Chi ha colpo d’occhio lo può notare nei supermercati più attenti all’esposizione delle merci: nelle corsie traboccanti di prodotti c’è uno spazietto che non si riesce mai del tutto a riempire, a volte è persino sfornito se non deserto. È quello riservato alle uova. Mese dopo mese, stanno scomparendo gradualmente. Certo, qualche confezione c’è quasi dappertutto, ma si tratta di poche unità accanto alle decine e decine di cartoni del latte, o di pacchi di riso e pasta. Molto meno rispetto allo spazio previsto.
È un fenomeno che accade in tutta Italia e Verona non fa eccezione: le uova sono calate nei due Esselunga, al Pam di via dei Mutilati, nei punti vendita della catena Auchan. E, se possibile, ancora di più nei piccoli negozi a conduzione familiare.
Ma se questo succede dalla Valle d’Aosta alla Sicilia, Verona è doppiamente coinvolta in qualcosa che mostra tutti i sintomi di una crisi di mercato, a partire da un aumento dei prezzi alla produzione. La provincia, infatti, è tra le prime produttrici di uova in Italia. Solo il Veneto ne produce il 22% del totale nazionale (è secondo dopo la Lombardia), ma l’industria avicola è concentrata quasi del tutto tra il Veronese e il Padovano. E la carenza di uova al dettaglio è solo l’ultimo tassello di un anno nero per gli allevatori della zona.
La prima ragione? L’aviaria. Anche se la notizia non è arrivata ai media nazionali: il 2017 è stato l’anno peggiore da quando circola il virus. Decine i focolai in provincia: ognuno di essi è costato centinaia di capi soppressi, anche se gli animali trovato ammalati quasi sempre non sono mai più di due o tre. Ma quel che spaventa maggiormente gli allevatori è il cordone sanitario che ne consegue, che ha la funzione di evitare che il virus si propaghi. Ad ogni contagio, in un raggio di circa trenta chilometri viene istituita una zona di ulteriore restrizioni (Zur) dove viene interdetto per un lungo periodo l’accasamento, ossia la sostituzione di animali. «Una procedura necessaria, ma che porta inevitabilmente al calo dei capi presenti – nota Renato Rossi, presidente dell’Associazione veneta allevatori – manca un rinnovo della popolazione. E inevitabilmente ci sono ritardi nei rifornimenti». Ma c’è da fare i conti anche con lo scandalo del Fipronil, l’insetticida che ha contaminato alcune partite, specie di provenienza olandese.

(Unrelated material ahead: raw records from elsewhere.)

/-! An entry is written. -/

@[simp] theorem Device.cycle_wr (d : Device) (a v : Nat) : (d.wr a v).cycle = d.cycle := rfl
@[simp] theorem Device.sent_wr (d : Device) (a v : Nat) : (d.wr a v).sent = d.sent := rfl
@[simp] theorem Device.draws_wr (d : Device) (a v : Nat) : (d.wr a v).draws = d.draws := rfl
@[simp] theorem Device.p0_wr (d : Device) (a v : Nat) : (d.wr a v).p0 = d.p0 := rfl
@[simp] theorem Device.p1_wr (d : Device) (a v : Nat) : (d.wr a v).p1 = d.p1 := rfl
@[simp] theorem Device.objs_wr (d : Device) (a v : Nat) : (d.wr a v).objs = d.objs := rfl
@[simp] theorem Device.objs0_wr (d : Device) (a v : Nat) : (d.wr a v).objs0 = d.objs0 := rfl
@[simp] theorem Device.objs1_wr (d : Device) (a v : Nat) : (d.wr a v).objs1 = d.objs1 := rfl
@[simp] theorem Device.bar0_wr (d : Device) (a v : Nat) : (d.wr a v).bar0 = d.bar0 := rfl
@[simp] theorem Device.mode_wr (d : Device) (a v : Nat) : (d.wr a v).mode = d.mode := rfl
@[simp] theorem Device.ready_wr (d : Device) (a v : Nat) : (d.wr a v).ready = d.ready := rfl
@[simp] theorem Device.clk_wr (d : Device) (a v : Nat) : (d.wr a v).clk = d.clk := rfl
@[simp] theorem Device.time_wr (d : Device) (a v : Nat) : (d.wr a v).time = d.time := rfl
@[simp] theorem Device.commit_wr (d : Device) (a v : Nat) : (d.wr a v).commit = d.commit := rfl
@[simp] theorem Device.commitTime_wr (d : Device) (a v : Nat) : (d.wr a v).commitTime = d.commitTime := rfl
@[simp] theorem Device.lateNs_wr (d : Device) (a v : Nat) : (d.wr a v).lateNs = d.lateNs := rfl
@[simp] theorem Device.previous_wr (d : Device) (a v : Nat) : (d.wr a v).previous = d.previous := rfl
@[simp] theorem Device.flipRound_wr (d : Device) (a v : Nat) : (d.wr a v).flipRound = d.flipRound := rfl
@[simp] theorem Device.sweeping_wr (d : Device) (a v : Nat) : (d.wr a v).sweeping = d.sweeping := rfl
@[simp] theorem Device.expired_wr (d : Device) (a v : Nat) : (d.wr a v).expired = d.expired := rfl
@[simp] theorem Device.inflight_wr (d : Device) (a v : Nat) : (d.wr a v).inflight = d.inflight := rfl
@[simp] theorem Device.egressCount_wr (d : Device) (a v : Nat) : (d.wr a v).egressCount = d.egressCount := rfl
@[simp] theorem Device.newDigest_wr (d : Device) (a v : Nat) : (d.wr a v).newDigest = d.newDigest := rfl
@[simp] theorem Device.installDue_wr (d : Device) (a v : Nat) : (d.wr a v).installDue = d.installDue := rfl
@[simp] theorem Device.checkFound_wr (d : Device) (a v : Nat) : (d.wr a v).checkFound = d.checkFound := rfl
@[simp] theorem Device.checkMember_wr (d : Device) (a v : Nat) : (d.wr a v).checkMember = d.checkMember := rfl
@[simp] theorem Device.partDigest_wr (d : Device) (a v : Nat) : (d.wr a v).partDigest = d.partDigest := rfl
@[simp] theorem Device.pairDigest_wr (d : Device) (a v : Nat) : (d.wr a v).pairDigest = d.pairDigest := rfl
@[simp] theorem Device.digestPassStart_wr (d : Device) (a v : Nat) : (d.wr a v).digestPassStart = d.digestPassStart := rfl
@[simp] theorem Device.tendrilQueue_wr (d : Device) (a v : Nat) : (d.wr a v).tendrilQueue = d.tendrilQueue := rfl
@[simp] theorem Device.doorbells_wr (d : Device) (a v : Nat) : (d.wr a v).doorbells = d.doorbells := rfl
@[simp] theorem Device.held_wr (d : Device) (a v : Nat) : (d.wr a v).held = d.held := rfl
@[simp] theorem Device.lateFrames_wr (d : Device) (a v : Nat) : (d.wr a v).lateFrames = d.lateFrames := rfl
@[simp] theorem Device.ctrlSeq_wr (d : Device) (a v : Nat) : (d.wr a v).ctrlSeq = d.ctrlSeq := rfl
@[simp] theorem Device.kept_wr (d : Device) (a v : Nat) : (d.wr a v).kept = d.kept := rfl
@[simp] theorem Device.writes_wr (d : Device) (a v : Nat) : (d.wr a v).writes = d.writes := rfl
@[simp] theorem Device.window_wr (d : Device) (a v : Nat) : (d.wr a v).window = d.window := rfl
@[simp] theorem Device.eventQueue_wr (d : Device) (a v : Nat) : (d.wr a v).eventQueue = d.eventQueue := rfl
@[simp] theorem Device.eventHolds_wr (d : Device) (a v : Nat) : (d.wr a v).eventHolds = d.eventHolds := rfl
@[simp] theorem Device.raiseTime_wr (d : Device) (a v : Nat) : (d.wr a v).raiseTime = d.raiseTime := rfl
@[simp] theorem Device.raiseValid_wr (d : Device) (a v : Nat) : (d.wr a v).raiseValid = d.raiseValid := rfl
@[simp] theorem Device.raiseRound_wr (d : Device) (a v : Nat) : (d.wr a v).raiseRound = d.raiseRound := rfl
@[simp] theorem Device.strikes_wr (d : Device) (a v : Nat) : (d.wr a v).strikes = d.strikes := rfl
@[simp] theorem Device.retired_wr (d : Device) (a v : Nat) : (d.wr a v).retired = d.retired := rfl
@[simp] theorem Device.subst_wr (d : Device) (a v : Nat) : (d.wr a v).subst = d.subst := rfl
@[simp] theorem Device.unretiring_wr (d : Device) (a v : Nat) : (d.wr a v).unretiring = d.unretiring := rfl
@[simp] theorem Device.mapA_wr (d : Device) (a v : Nat) : (d.wr a v).mapA = d.mapA := rfl
@[simp] theorem Device.mapB_wr (d : Device) (a v : Nat) : (d.wr a v).mapB = d.mapB := rfl
@[simp] theorem Device.mapRead_wr (d : Device) (a v : Nat) : (d.wr a v).mapRead = d.mapRead := rfl
@[simp] theorem Device.flashCause_wr (d : Device) (a v : Nat) : (d.wr a v).flashCause = d.flashCause := rfl
@[simp] theorem Device.flashTotal_wr (d : Device) (a v : Nat) : (d.wr a v).flashTotal = d.flashTotal := rfl
@[simp] theorem Device.flashLog_wr (d : Device) (a v : Nat) : (d.wr a v).flashLog = d.flashLog := rfl
@[simp] theorem Device.safeHoldSlots_wr (d : Device) (a v : Nat) : (d.wr a v).safeHoldSlots = d.safeHoldSlots := rfl
@[simp] theorem Device.hot_wr (d : Device) (a v : Nat) : (d.wr a v).hot = d.hot := rfl
@[simp] theorem Device.armed_wr (d : Device) (a v : Nat) : (d.wr a v).armed = d.armed := rfl
@[simp] theorem Device.armedPair_wr (d : Device) (a v : Nat) : (d.wr a v).armedPair = d.armedPair := rfl
@[simp] theorem Device.resetHold_wr (d : Device) (a v : Nat) : (d.wr a v).resetHold = d.resetHold := rfl
@[simp] theorem Device.bootPhase_wr (d : Device) (a v : Nat) : (d.wr a v).bootPhase = d.bootPhase := rfl
@[simp] theorem Device.lanes_wr (d : Device) (a v : Nat) : (d.wr a v).lanes = d.lanes := rfl
@[simp] theorem Device.ports_wr (d : Device) (a v : Nat) : (d.wr a v).ports = d.ports := rfl
@[simp] theorem Device.stores_wr (d : Device) (a v : Nat) : (d.wr a v).stores = d.stores := rfl
@[simp] theorem Device.shadow_wr (d : Device) (a v : Nat) : (d.wr a v).shadow = d.shadow := rfl
@[simp] theorem Device.filters_wr (d : Device) (a v : Nat) : (d.wr a v).filters = d.filters := rfl
@[simp] theorem Device.shadowLost_wr (d : Device) (a v : Nat) : (d.wr a v).shadowLost = d.shadowLost := rfl
@[simp] theorem Device.bankMap_wr (d : Device) (a v : Nat) : (d.wr a v).bankMap = d.bankMap := rfl
@[simp] theorem Device.careLoaded_wr (d : Device) (a v : Nat) : (d.wr a v).careLoaded = d.careLoaded := rfl
@[simp] theorem Device.restores_wr (d : Device) (a v : Nat) : (d.wr a v).restores = d.restores := rfl
@[simp] theorem Device.refits_wr (d : Device) (a v : Nat) : (d.wr a v).refits = d.refits := rfl
@[simp] theorem Device.headers_wr (d : Device) (a v : Nat) : (d.wr a v).headers = d.headers := rfl
@[simp] theorem Device.nextHeader_wr (d : Device) (a v : Nat) : (d.wr a v).nextHeader = d.nextHeader := rfl
@[simp] theorem Device.ctx_wr (d : Device) (a v : Nat) : (d.wr a v).ctx = d.ctx := rfl
@[simp] theorem Device.trigWaiting_wr (d : Device) (a v : Nat) : (d.wr a v).trigWaiting = d.trigWaiting := rfl
@[simp] theorem Device.bgOutput_wr (d : Device) (a v : Nat) : (d.wr a v).bgOutput = d.bgOutput := rfl
@[simp] theorem Device.bgWritten_wr (d : Device) (a v : Nat) : (d.wr a v).bgWritten = d.bgWritten := rfl
@[simp] theorem Device.cells_wr (d : Device) (a v : Nat) : (d.wr a v).cells = d.cells := rfl
@[simp] theorem Device.freedNow_wr (d : Device) (a v : Nat) : (d.wr a v).freedNow = d.freedNow := rfl
@[simp] theorem Device.rebuilding_wr (d : Device) (a v : Nat) : (d.wr a v).rebuilding = d.rebuilding := rfl
@[simp] theorem Device.lastBank_wr (d : Device) (a v : Nat) : (d.wr a v).lastBank = d.lastBank := rfl
@[simp] theorem Device.frames_wr (d : Device) (a v : Nat) : (d.wr a v).frames = d.frames := rfl
@[simp] theorem Device.nextFrame_wr (d : Device) (a v : Nat) : (d.wr a v).nextFrame = d.nextFrame := rfl
@[simp] theorem Device.queued_wr (d : Device) (a v : Nat) : (d.wr a v).queued = d.queued := rfl
@[simp] theorem Device.nextCopy_wr (d : Device) (a v : Nat) : (d.wr a v).nextCopy = d.nextCopy := rfl
@[simp] theorem Device.jobs_wr (d : Device) (a v : Nat) : (d.wr a v).jobs = d.jobs := rfl
@[simp] theorem Device.waiting_wr (d : Device) (a v : Nat) : (d.wr a v).waiting = d.waiting := rfl
@[simp] theorem Device.lastServed_wr (d : Device) (a v : Nat) : (d.wr a v).lastServed = d.lastServed := rfl
@[simp] theorem Device.pfcSent_wr (d : Device) (a v : Nat) : (d.wr a v).pfcSent = d.pfcSent := rfl
@[simp] theorem Device.spillUsed_wr (d : Device) (a v : Nat) : (d.wr a v).spillUsed = d.spillUsed := rfl
@[simp] theorem Device.rackOutTokens_wr (d : Device) (a v : Nat) : (d.wr a v).rackOutTokens = d.rackOutTokens := rfl
@[simp] theorem Device.rackInTokens_wr (d : Device) (a v : Nat) : (d.wr a v).rackInTokens = d.rackInTokens := rfl
@[simp] theorem Device.rackNext_wr (d : Device) (a v : Nat) : (d.wr a v).rackNext = d.rackNext := rfl
@[simp] theorem Device.rackInNext_wr (d : Device) (a v : Nat) : (d.wr a v).rackInNext = d.rackInNext := rfl
@[simp] theorem Device.returning_wr (d : Device) (a v : Nat) : (d.wr a v).returning = d.returning := rfl
@[simp] theorem Device.returnLost_wr (d : Device) (a v : Nat) : (d.wr a v).returnLost = d.returnLost := rfl
@[simp] theorem Device.racking_wr (d : Device) (a v : Nat) : (d.wr a v).racking = d.racking := rfl
@[simp] theorem Device.stalled_wr (d : Device) (a v : Nat) : (d.wr a v).stalled = d.stalled := rfl
@[simp] theorem Device.recircMoving_wr (d : Device) (a v : Nat) : (d.wr a v).recircMoving = d.recircMoving := rfl
@[simp] theorem Device.dec_wr (d : Device) (a v : Nat) : (d.wr a v).dec = d.dec := rfl
@[simp] theorem Device.tel_wr (d : Device) (a v : Nat) : (d.wr a v).tel = d.tel := rfl
@[simp] theorem Device.gauge_wr (d : Device) (a v : Nat) : (d.wr a v).gauge = d.gauge := rfl
@[simp] theorem Device.tapLink_wr (d : Device) (a v : Nat) : (d.wr a v).tapLink = d.tapLink := rfl
@[simp] theorem Device.readServed_wr (d : Device) (a v : Nat) : (d.wr a v).readServed = d.readServed := rfl
@[simp] theorem Device.writeServed_wr (d : Device) (a v : Nat) : (d.wr a v).writeServed = d.writeServed := rfl
@[simp] theorem Device.channels_wr (d : Device) (a v : Nat) : (d.wr a v).channels = d.channels := rfl
@[simp] theorem Device.busMaster_wr (d : Device) (a v : Nat) : (d.wr a v).busMaster = d.busMaster := rfl
@[simp] theorem Device.pow_wr (d : Device) (a v : Nat) : (d.wr a v).pow = d.pow := rfl
@[simp] theorem Device.join_wr (d : Device) (a v : Nat) : (d.wr a v).join = d.join := rfl
@[simp] theorem Device.peer_wr (d : Device) (a v : Nat) : (d.wr a v).peer = d.peer := rfl
@[simp] theorem Device.board_wr (d : Device) (a v : Nat) : (d.wr a v).board = d.board := rfl
@[simp] theorem Device.verify_wr (d : Device) (a v : Nat) : (d.wr a v).verify = d.verify := rfl
@[simp] theorem Device.restPorts_wr (d : Device) (a v : Nat) : (d.wr a v).restPorts = d.restPorts := rfl
@[simp] theorem Device.drainOver_wr (d : Device) (a v : Nat) : (d.wr a v).drainOver = d.drainOver := rfl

La Coldiretti calcola che mancano al conteggio circa cento milioni di uova a livello italiano. Un crollo produttivo enorme, superiore al 10%. Ed è già allarme sulla filiera che include pastifici artigianali e aziende dolciarie (due specialità veronesi, peraltro). L’uovo è anche l’ingrediente del panettone e del pandoro, e si prospetta un Natale impegnativo. L’aumento dei prezzi, per il momento, è aumentato soprattutto al dettaglio. Claudio Valente, presidente di Coldiretti Verona, parla del 55% alla produzione, un record. «Pesa per quattordici euro ogni cento uova – spiega – ma non è l’unico prodotto ad essere scarso. Ci sono flessioni anche nelle mele, nelle olive e nel vino. La produzione di miele è calata addirittura del 50%». C’è infine un’ultima causa: i consumatori premiano sempre di più le uova biologiche. Quasi tutti i grossisti, ormai, non comprano più quelle provenienti da galline in batteria: si pretende l’allevamento a terra. «A Verona si sono adeguati quasi tutti – dice uno dei maggiori allevatori, Nicola Scapini, un milione di capi a Isola della Scala – con un investimento che in larga parte non è ancora stato ripagato. A noi torna in tasca pochissimo: ora è impossibile produrre uova a meno di 13 centesimi, ma sugli scaffali se ne trovano anche a dieci: evidentemente ci sono molti prodotti esteri non adeguatamente tracciati».